▶ **INSTRUCTIONS TO FOLLOW**
Repeat precisely the span of lines below that opens with the line containing "decodeCommand ⟨0x23, 0, 9, 3, 4⟩" and closes with the line containing "theorem test_decode_mix : decodeCommand", both included.
____ GIVEN INFORMATION
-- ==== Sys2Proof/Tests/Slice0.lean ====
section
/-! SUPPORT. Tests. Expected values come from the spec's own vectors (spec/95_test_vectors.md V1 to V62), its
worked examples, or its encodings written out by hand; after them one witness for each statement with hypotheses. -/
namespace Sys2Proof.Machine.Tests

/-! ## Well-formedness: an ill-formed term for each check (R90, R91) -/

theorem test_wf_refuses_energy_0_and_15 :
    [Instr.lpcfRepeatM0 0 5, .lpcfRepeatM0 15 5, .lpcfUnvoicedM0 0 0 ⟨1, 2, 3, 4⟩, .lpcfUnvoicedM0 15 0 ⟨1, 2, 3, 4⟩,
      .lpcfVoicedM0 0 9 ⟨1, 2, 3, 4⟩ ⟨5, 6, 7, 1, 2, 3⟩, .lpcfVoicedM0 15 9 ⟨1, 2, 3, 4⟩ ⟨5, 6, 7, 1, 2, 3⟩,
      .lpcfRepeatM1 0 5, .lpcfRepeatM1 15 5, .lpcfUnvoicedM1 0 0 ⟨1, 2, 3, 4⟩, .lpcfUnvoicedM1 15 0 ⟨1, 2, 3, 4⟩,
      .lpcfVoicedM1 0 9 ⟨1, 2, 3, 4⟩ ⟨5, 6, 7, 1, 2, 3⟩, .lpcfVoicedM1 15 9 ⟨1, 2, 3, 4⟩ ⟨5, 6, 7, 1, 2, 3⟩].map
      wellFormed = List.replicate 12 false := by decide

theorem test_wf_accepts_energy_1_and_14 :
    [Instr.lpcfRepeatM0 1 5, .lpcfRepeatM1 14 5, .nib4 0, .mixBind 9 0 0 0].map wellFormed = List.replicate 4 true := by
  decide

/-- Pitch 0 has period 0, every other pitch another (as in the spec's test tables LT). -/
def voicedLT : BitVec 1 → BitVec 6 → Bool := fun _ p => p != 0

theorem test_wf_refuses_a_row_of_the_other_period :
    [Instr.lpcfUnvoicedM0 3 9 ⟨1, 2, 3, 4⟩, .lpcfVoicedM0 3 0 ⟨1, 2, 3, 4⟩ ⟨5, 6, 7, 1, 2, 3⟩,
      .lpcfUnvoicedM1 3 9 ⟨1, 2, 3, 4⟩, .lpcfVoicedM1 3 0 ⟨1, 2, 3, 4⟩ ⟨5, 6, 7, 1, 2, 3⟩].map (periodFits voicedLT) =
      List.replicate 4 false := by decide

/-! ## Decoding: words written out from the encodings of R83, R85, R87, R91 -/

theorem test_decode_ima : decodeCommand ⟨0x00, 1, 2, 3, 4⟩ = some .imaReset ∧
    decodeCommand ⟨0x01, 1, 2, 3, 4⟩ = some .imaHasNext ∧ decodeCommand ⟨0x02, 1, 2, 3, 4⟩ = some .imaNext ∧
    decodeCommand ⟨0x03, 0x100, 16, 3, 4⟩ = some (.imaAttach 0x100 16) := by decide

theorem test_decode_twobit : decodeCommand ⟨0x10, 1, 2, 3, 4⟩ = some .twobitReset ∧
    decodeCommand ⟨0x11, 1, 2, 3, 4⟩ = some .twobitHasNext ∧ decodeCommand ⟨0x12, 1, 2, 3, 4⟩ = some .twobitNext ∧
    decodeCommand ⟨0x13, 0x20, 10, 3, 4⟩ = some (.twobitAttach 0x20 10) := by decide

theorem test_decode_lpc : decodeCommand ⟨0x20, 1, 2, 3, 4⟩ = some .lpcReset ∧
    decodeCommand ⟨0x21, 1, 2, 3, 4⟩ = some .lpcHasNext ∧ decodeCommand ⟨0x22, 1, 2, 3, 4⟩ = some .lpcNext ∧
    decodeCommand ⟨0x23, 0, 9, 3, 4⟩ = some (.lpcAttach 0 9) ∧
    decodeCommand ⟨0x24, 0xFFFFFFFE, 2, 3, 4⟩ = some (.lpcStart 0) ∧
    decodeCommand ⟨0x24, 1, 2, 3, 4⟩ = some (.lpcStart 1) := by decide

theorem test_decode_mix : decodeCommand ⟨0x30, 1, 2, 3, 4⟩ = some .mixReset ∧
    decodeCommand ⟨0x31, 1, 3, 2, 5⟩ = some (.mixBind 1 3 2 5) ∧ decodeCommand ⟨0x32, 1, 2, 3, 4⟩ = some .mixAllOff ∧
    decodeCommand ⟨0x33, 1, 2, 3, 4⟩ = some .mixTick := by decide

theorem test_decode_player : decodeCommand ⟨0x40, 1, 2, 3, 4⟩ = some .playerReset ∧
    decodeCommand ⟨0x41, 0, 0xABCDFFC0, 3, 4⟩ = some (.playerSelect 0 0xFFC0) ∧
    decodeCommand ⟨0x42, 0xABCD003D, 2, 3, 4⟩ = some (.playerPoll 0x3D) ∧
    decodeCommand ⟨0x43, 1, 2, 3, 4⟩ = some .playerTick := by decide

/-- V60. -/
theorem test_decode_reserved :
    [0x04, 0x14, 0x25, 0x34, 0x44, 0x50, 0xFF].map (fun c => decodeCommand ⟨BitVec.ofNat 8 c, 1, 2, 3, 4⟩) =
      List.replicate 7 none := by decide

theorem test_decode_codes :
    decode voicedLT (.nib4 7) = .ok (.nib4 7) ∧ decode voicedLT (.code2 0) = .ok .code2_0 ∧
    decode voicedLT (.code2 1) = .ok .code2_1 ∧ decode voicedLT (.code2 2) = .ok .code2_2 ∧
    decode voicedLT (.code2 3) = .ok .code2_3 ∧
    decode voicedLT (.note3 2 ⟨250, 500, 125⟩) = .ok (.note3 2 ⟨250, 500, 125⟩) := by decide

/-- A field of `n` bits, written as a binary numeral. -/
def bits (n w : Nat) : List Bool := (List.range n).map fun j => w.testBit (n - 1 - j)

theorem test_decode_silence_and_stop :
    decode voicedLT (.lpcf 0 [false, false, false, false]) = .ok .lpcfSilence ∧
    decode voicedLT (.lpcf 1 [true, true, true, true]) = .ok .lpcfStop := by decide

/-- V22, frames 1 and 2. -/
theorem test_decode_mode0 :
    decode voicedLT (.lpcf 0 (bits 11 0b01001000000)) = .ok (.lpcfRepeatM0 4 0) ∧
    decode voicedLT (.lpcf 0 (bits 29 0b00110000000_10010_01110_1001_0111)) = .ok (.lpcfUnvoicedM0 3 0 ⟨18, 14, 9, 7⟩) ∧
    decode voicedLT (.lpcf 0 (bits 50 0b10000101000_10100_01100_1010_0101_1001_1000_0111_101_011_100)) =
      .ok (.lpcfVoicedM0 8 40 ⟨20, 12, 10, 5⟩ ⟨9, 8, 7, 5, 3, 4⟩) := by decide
________
▶ **EXERCISE ANSWER**
    decodeCommand ⟨0x23, 0, 9, 3, 4⟩ = some (.lpcAttach 0 9) ∧
    decodeCommand ⟨0x24, 0xFFFFFFFE, 2, 3, 4⟩ = some (.lpcStart 0) ∧
    decodeCommand ⟨0x24, 1, 2, 3, 4⟩ = some (.lpcStart 1) := by decide

theorem test_decode_mix : decodeCommand ⟨0x30, 1, 2, 3, 4⟩ = some .mixReset ∧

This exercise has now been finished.